» **WHAT THIS TASK INVOLVES**: Report only the number of lines in the records that contain the word "pathDelay".

Stored entries:
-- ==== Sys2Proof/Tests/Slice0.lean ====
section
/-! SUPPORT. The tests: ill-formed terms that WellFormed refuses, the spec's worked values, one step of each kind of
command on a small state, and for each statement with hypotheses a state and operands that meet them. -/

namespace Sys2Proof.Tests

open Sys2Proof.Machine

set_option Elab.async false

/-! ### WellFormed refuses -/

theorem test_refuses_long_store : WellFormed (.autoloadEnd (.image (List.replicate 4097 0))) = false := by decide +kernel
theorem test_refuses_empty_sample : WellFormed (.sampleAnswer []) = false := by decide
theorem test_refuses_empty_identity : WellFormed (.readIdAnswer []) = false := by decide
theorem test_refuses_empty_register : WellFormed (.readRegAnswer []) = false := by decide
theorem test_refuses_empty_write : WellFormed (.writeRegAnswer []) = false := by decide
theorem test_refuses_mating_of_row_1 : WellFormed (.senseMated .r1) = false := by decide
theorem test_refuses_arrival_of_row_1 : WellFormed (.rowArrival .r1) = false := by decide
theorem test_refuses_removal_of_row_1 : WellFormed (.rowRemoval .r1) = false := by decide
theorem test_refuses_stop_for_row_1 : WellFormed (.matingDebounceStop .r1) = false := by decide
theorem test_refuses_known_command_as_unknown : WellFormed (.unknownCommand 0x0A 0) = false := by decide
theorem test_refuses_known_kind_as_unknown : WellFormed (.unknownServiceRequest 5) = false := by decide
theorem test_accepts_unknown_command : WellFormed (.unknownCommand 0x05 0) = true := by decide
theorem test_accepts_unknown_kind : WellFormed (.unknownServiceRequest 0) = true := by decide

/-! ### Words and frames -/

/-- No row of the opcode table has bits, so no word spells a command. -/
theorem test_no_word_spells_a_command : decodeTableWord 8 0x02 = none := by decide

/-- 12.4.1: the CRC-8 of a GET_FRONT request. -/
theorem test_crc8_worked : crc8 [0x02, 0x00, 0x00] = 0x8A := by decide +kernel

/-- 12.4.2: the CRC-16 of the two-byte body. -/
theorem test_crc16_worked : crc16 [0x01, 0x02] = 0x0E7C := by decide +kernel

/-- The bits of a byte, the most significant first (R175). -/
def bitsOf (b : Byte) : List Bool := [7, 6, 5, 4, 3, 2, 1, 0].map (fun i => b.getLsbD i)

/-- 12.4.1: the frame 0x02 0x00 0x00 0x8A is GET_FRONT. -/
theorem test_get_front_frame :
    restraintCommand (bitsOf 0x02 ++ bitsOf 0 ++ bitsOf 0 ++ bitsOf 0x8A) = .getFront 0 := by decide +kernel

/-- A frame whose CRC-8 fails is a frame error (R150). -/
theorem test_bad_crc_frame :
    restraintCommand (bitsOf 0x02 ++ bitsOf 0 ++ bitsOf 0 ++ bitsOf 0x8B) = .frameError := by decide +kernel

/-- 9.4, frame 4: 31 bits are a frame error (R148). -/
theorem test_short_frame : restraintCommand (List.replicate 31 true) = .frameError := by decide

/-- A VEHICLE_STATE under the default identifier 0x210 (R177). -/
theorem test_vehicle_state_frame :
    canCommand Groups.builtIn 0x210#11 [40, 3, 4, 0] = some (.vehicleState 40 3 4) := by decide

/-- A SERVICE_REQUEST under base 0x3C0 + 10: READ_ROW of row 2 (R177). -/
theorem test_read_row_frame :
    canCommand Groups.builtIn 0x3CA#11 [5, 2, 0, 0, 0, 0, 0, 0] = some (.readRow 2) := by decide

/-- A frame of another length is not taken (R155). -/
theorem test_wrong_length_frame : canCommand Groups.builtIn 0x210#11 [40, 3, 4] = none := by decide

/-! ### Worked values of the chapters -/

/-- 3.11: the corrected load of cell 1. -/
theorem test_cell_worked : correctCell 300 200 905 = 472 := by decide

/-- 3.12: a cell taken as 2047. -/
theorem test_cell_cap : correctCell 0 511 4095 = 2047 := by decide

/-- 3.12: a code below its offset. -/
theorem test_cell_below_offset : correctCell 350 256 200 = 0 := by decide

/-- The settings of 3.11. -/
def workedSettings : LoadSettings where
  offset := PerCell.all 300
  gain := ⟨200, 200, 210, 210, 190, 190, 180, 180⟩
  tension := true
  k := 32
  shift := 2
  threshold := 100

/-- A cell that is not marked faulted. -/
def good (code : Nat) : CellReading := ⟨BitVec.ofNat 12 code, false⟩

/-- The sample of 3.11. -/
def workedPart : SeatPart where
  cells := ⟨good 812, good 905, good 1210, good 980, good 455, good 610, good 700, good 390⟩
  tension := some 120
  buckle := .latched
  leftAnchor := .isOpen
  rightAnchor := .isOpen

==

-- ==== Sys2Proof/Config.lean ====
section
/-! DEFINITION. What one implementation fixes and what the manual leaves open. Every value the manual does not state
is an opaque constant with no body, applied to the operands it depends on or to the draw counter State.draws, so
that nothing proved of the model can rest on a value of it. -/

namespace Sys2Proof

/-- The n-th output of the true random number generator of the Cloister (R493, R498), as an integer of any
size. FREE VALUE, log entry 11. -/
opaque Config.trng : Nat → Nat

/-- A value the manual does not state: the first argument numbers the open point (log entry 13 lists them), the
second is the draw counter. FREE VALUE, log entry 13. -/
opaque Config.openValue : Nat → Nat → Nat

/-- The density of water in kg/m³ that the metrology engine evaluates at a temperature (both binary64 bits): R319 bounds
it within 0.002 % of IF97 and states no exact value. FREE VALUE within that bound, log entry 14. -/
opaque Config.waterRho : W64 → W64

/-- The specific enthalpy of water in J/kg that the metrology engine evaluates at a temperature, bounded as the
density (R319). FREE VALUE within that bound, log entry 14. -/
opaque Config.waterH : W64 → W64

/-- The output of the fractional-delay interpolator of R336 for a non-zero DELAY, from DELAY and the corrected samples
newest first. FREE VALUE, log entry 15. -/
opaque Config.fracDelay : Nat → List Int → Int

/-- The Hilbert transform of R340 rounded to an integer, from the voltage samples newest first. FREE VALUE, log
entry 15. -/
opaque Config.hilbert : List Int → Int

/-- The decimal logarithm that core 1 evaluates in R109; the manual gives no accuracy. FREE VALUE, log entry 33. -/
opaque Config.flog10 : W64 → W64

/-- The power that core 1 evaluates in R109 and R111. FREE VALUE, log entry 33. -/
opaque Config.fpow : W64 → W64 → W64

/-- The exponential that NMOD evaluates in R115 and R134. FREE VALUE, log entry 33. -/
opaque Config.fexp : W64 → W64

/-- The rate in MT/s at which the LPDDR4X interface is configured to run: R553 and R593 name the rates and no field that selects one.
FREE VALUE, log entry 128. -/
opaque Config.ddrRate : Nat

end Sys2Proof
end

==

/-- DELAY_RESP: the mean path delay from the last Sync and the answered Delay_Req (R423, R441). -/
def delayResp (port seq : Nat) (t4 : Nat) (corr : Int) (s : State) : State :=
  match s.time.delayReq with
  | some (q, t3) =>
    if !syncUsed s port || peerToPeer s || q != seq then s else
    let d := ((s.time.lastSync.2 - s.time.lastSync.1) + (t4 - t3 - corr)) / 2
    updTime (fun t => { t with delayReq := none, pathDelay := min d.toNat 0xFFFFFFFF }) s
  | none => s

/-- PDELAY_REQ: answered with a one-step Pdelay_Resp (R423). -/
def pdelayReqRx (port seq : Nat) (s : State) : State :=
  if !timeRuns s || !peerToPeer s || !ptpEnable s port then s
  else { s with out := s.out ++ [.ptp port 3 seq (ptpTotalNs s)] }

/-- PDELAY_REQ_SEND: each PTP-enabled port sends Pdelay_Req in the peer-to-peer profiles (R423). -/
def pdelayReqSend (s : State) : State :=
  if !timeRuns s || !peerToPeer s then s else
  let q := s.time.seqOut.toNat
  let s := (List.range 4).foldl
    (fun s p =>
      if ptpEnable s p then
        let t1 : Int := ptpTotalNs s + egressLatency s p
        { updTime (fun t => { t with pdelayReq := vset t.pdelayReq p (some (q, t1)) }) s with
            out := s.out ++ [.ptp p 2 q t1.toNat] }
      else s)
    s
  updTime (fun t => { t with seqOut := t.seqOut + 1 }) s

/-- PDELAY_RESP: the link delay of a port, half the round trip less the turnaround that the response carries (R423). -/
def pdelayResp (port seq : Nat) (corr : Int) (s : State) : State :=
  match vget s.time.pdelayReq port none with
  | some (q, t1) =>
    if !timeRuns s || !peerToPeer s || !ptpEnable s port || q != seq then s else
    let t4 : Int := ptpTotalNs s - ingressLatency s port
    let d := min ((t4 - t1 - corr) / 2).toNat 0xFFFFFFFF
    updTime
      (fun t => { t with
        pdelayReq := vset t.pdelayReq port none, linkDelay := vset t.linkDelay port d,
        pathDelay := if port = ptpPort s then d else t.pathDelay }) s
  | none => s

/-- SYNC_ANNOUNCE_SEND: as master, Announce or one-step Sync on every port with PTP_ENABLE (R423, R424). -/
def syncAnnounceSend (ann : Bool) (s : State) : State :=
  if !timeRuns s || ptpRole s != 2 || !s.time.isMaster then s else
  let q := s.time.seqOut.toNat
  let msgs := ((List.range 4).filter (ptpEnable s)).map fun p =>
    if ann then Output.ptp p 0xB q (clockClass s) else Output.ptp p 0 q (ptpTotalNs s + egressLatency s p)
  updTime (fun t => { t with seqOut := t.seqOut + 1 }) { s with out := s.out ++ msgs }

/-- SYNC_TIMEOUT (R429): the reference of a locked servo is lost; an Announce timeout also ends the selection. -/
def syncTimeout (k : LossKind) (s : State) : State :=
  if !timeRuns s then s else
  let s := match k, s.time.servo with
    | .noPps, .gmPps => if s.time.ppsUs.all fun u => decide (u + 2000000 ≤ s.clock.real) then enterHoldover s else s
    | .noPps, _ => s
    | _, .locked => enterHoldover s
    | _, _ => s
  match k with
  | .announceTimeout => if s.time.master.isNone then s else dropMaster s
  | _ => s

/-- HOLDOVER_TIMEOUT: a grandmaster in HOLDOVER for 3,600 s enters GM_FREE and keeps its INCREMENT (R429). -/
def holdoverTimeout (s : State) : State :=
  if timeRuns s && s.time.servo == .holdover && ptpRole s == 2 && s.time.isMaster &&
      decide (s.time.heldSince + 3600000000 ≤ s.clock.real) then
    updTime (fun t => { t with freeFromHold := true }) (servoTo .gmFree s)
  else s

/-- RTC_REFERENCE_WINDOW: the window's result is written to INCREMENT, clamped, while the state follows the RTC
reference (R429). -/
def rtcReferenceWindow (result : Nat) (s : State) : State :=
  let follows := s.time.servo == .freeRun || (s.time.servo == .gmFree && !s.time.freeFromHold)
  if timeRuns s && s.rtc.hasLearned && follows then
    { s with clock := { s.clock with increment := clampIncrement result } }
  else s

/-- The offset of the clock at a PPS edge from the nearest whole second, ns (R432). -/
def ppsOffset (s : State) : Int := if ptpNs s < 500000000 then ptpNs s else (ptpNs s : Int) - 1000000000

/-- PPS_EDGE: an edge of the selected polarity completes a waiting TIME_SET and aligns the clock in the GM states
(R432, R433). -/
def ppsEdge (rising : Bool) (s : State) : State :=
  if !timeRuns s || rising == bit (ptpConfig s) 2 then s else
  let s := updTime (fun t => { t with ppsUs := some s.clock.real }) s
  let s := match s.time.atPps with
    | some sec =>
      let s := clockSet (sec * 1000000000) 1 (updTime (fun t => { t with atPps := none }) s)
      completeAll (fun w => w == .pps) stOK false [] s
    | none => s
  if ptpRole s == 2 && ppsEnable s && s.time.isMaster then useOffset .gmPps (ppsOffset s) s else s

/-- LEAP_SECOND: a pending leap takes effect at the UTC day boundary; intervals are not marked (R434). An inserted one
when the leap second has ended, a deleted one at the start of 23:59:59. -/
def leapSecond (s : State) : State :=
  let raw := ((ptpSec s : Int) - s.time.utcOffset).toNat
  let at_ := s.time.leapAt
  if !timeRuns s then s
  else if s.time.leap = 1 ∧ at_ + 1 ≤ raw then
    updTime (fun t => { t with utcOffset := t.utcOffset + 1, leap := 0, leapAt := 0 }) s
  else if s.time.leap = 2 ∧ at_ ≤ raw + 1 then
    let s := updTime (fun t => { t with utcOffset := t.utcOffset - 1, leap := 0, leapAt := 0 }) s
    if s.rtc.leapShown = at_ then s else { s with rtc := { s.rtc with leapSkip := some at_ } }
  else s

» **RESULT BELOW**: 2